Content starts

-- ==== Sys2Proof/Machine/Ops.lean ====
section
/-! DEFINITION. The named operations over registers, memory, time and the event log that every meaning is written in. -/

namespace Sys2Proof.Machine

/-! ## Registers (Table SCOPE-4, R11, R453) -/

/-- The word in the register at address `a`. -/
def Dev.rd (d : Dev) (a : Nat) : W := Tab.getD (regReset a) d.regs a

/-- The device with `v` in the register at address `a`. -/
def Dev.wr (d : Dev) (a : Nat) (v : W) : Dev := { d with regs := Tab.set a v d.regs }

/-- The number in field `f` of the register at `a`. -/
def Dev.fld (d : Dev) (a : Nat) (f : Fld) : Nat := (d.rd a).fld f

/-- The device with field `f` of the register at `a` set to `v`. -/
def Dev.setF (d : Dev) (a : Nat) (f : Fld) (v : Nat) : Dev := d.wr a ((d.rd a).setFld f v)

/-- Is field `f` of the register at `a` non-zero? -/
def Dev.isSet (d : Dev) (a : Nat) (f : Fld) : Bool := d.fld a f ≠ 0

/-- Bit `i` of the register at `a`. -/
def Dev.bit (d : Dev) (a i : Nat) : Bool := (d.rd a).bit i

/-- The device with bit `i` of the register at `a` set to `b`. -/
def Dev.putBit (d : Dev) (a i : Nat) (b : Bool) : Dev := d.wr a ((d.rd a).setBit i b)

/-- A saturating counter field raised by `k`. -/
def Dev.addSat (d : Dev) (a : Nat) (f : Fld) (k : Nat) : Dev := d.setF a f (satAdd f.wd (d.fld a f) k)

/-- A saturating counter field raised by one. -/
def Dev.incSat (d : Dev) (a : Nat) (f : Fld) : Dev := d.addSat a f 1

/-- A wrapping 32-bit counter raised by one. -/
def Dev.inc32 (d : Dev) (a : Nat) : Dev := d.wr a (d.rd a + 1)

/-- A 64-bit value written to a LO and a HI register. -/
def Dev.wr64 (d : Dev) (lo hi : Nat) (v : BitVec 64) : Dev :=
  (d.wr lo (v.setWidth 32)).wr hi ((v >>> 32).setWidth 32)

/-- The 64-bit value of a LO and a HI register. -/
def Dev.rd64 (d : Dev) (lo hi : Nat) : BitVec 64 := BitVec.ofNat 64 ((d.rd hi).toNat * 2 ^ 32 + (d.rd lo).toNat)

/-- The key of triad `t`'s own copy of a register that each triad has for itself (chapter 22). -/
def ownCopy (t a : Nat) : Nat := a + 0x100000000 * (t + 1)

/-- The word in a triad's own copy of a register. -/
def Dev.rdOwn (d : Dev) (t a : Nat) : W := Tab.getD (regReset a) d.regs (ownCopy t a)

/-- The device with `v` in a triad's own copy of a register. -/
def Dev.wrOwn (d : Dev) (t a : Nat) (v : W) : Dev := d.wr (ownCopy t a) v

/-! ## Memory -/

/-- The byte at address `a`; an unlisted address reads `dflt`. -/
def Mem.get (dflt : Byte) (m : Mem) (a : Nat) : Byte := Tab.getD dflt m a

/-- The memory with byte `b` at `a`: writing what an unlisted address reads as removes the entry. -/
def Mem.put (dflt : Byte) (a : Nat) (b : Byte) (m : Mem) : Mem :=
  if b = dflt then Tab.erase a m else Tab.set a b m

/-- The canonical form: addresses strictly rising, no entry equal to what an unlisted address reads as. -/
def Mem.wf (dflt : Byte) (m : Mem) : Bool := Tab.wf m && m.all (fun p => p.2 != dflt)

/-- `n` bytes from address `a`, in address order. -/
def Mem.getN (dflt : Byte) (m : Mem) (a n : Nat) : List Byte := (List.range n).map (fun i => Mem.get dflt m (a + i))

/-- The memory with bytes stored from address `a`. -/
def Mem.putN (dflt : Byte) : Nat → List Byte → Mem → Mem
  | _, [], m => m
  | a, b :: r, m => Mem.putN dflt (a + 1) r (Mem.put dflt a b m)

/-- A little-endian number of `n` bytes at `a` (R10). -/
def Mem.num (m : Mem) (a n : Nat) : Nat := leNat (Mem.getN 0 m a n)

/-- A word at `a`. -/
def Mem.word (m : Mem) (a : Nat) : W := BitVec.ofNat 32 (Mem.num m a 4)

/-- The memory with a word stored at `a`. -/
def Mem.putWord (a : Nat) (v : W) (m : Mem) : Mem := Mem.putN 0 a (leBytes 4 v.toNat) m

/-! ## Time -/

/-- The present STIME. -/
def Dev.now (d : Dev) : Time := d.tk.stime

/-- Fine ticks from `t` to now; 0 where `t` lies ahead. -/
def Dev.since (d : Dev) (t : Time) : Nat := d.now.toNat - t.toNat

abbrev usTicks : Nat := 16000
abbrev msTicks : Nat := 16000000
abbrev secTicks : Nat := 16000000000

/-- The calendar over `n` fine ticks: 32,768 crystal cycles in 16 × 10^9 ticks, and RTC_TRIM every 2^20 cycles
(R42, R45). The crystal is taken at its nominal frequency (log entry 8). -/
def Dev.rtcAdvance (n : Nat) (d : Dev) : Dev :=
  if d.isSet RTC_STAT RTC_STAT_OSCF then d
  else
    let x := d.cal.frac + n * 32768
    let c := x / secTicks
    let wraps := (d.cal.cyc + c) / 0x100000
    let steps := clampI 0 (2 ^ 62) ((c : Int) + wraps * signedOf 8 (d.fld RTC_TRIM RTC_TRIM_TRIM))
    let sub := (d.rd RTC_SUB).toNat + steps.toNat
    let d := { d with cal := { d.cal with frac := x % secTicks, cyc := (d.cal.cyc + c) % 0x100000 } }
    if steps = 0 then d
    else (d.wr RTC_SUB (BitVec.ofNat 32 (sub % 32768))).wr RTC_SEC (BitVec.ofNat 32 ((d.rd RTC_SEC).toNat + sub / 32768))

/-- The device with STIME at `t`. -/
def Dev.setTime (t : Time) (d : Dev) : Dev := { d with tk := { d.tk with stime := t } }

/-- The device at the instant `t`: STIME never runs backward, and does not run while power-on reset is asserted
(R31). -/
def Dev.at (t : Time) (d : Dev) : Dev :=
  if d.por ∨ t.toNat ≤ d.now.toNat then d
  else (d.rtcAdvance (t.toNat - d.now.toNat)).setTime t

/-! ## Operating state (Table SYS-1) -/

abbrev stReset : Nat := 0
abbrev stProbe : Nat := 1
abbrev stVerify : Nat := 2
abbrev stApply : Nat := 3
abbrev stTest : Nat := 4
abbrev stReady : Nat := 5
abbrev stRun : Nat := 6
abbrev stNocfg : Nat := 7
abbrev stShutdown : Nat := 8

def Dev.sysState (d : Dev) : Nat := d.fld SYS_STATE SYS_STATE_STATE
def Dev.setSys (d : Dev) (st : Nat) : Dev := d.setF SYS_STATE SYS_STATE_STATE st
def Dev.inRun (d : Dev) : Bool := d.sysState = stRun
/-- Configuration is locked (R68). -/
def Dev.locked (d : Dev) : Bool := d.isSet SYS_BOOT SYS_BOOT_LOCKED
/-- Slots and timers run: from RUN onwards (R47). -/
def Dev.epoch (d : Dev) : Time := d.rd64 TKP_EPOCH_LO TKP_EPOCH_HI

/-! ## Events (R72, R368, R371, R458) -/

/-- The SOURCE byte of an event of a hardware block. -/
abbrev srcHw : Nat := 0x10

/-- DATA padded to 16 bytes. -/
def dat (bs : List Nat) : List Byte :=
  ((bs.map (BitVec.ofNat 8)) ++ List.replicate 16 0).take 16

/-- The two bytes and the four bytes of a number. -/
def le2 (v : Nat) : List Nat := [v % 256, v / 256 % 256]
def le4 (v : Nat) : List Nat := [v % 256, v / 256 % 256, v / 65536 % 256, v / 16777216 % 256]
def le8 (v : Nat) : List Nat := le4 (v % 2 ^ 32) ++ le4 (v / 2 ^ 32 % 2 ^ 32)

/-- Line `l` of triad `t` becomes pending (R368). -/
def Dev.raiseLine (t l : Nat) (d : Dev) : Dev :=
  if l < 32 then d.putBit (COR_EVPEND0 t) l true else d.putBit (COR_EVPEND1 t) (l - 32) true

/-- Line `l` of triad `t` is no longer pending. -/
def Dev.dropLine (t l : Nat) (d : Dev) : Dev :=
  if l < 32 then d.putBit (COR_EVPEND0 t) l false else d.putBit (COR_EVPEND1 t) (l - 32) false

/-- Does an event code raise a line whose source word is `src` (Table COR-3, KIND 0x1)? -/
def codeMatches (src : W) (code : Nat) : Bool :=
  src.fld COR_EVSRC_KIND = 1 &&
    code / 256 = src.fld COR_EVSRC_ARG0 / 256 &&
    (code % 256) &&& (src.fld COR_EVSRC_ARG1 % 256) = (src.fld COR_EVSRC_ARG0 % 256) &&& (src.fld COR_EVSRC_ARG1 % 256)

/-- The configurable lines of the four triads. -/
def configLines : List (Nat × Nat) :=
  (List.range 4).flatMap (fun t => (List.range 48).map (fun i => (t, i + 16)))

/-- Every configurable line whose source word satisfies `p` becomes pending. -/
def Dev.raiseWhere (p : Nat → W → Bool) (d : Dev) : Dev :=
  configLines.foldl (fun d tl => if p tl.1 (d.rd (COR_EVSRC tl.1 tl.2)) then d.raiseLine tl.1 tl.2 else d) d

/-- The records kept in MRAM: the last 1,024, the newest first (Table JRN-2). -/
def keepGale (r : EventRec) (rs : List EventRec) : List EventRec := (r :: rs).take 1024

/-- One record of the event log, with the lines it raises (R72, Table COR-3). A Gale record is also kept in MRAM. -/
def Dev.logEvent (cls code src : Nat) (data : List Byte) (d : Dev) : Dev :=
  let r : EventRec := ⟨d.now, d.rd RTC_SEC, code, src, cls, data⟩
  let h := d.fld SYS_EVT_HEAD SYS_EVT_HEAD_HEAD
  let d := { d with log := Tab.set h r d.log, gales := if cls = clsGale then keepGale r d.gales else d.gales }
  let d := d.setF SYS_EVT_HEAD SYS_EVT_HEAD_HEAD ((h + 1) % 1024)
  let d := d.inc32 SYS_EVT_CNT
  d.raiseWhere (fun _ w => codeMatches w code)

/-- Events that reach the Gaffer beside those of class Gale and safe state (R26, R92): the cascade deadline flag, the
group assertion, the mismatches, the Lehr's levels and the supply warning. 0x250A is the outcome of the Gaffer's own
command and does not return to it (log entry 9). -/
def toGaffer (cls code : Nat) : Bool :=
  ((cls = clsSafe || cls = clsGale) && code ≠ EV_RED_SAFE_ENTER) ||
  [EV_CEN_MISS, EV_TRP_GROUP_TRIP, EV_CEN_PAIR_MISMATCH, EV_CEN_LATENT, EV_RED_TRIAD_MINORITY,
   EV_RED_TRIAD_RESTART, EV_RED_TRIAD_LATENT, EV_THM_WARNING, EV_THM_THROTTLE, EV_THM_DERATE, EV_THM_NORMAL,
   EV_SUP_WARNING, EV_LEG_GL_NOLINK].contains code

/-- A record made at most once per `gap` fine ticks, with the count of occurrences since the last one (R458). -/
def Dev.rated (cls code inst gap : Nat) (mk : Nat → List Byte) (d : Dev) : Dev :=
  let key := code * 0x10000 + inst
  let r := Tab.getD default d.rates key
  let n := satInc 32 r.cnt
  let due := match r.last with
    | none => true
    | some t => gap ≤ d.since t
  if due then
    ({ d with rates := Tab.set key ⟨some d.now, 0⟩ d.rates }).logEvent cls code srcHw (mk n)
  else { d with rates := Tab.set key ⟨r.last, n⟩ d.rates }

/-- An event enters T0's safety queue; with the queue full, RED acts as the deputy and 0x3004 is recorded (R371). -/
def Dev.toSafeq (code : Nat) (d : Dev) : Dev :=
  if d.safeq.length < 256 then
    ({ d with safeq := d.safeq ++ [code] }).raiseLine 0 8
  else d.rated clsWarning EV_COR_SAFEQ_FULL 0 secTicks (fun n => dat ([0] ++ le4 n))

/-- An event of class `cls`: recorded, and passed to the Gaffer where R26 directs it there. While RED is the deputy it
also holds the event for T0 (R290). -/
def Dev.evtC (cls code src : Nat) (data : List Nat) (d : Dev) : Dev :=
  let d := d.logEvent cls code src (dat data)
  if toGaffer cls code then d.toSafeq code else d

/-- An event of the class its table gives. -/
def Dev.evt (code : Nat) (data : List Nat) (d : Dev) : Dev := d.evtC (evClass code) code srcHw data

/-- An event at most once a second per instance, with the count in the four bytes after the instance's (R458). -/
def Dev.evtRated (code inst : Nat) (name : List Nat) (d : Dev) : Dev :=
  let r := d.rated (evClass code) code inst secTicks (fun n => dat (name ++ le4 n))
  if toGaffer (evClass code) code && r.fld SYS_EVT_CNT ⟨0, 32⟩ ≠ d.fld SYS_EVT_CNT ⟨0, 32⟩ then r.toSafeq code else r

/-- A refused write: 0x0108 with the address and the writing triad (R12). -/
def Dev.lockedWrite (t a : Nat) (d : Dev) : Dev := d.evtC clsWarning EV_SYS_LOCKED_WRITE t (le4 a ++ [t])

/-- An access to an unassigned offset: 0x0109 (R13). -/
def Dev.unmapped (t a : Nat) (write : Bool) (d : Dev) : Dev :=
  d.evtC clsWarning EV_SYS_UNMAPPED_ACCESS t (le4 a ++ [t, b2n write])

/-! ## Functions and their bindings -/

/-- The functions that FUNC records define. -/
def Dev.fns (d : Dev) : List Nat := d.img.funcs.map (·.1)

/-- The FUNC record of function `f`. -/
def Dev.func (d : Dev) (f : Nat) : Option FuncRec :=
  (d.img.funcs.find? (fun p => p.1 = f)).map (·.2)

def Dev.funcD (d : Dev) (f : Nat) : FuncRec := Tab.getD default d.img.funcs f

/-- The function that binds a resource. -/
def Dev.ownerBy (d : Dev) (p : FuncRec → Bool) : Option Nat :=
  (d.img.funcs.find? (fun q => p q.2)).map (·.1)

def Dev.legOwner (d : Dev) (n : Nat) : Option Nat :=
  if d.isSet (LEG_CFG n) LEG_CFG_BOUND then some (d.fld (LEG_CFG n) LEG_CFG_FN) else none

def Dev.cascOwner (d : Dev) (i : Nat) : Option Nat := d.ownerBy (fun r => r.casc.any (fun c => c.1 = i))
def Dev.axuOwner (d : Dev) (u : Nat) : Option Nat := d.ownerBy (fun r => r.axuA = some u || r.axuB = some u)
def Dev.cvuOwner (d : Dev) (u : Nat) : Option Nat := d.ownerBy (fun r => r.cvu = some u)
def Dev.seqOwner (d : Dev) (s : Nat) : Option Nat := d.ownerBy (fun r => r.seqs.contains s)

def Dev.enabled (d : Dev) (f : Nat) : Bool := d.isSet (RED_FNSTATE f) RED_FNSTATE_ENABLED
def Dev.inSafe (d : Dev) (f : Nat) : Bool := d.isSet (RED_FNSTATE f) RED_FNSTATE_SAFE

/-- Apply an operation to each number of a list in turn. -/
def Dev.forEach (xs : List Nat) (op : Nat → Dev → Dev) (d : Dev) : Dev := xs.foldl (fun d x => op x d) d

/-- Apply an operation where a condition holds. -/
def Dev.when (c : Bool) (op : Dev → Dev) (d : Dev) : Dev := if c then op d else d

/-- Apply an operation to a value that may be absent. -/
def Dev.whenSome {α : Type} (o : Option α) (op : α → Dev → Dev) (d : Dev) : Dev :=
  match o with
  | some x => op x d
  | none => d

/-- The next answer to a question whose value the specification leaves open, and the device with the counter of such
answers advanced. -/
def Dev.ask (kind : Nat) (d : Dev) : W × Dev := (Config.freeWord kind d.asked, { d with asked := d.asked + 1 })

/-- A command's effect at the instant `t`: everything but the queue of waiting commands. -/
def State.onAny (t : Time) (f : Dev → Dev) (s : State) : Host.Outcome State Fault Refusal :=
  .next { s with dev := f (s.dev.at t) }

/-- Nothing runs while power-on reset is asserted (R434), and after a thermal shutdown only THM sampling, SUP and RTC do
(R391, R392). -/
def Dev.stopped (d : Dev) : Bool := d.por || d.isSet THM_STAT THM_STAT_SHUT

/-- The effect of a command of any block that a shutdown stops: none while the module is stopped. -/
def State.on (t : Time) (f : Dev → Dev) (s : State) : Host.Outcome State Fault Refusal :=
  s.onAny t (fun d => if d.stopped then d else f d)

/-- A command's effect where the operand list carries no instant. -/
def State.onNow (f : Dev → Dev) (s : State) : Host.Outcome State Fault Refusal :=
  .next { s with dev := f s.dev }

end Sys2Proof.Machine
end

Content ends

▶ **ASSIGNED TASK**
Would you print exactly, and only, the lines of the data above from the line with "def Dev.inSafe (d" through the line with "def Dev.stopped (d", inclusive?

▶ **FINISHED TASK**
def Dev.inSafe (d : Dev) (f : Nat) : Bool := d.isSet (RED_FNSTATE f) RED_FNSTATE_SAFE

/-- Apply an operation to each number of a list in turn. -/
def Dev.forEach (xs : List Nat) (op : Nat → Dev → Dev) (d : Dev) : Dev := xs.foldl (fun d x => op x d) d

/-- Apply an operation where a condition holds. -/
def Dev.when (c : Bool) (op : Dev → Dev) (d : Dev) : Dev := if c then op d else d

/-- Apply an operation to a value that may be absent. -/
def Dev.whenSome {α : Type} (o : Option α) (op : α → Dev → Dev) (d : Dev) : Dev :=
  match o with
  | some x => op x d
  | none => d

/-- The next answer to a question whose value the specification leaves open, and the device with the counter of such
answers advanced. -/
def Dev.ask (kind : Nat) (d : Dev) : W × Dev := (Config.freeWord kind d.asked, { d with asked := d.asked + 1 })

/-- A command's effect at the instant `t`: everything but the queue of waiting commands. -/
def State.onAny (t : Time) (f : Dev → Dev) (s : State) : Host.Outcome State Fault Refusal :=
  .next { s with dev := f (s.dev.at t) }

/-- Nothing runs while power-on reset is asserted (R434), and after a thermal shutdown only THM sampling, SUP and RTC do
(R391, R392). -/
def Dev.stopped (d : Dev) : Bool := d.por || d.isSet THM_STAT THM_STAT_SHUT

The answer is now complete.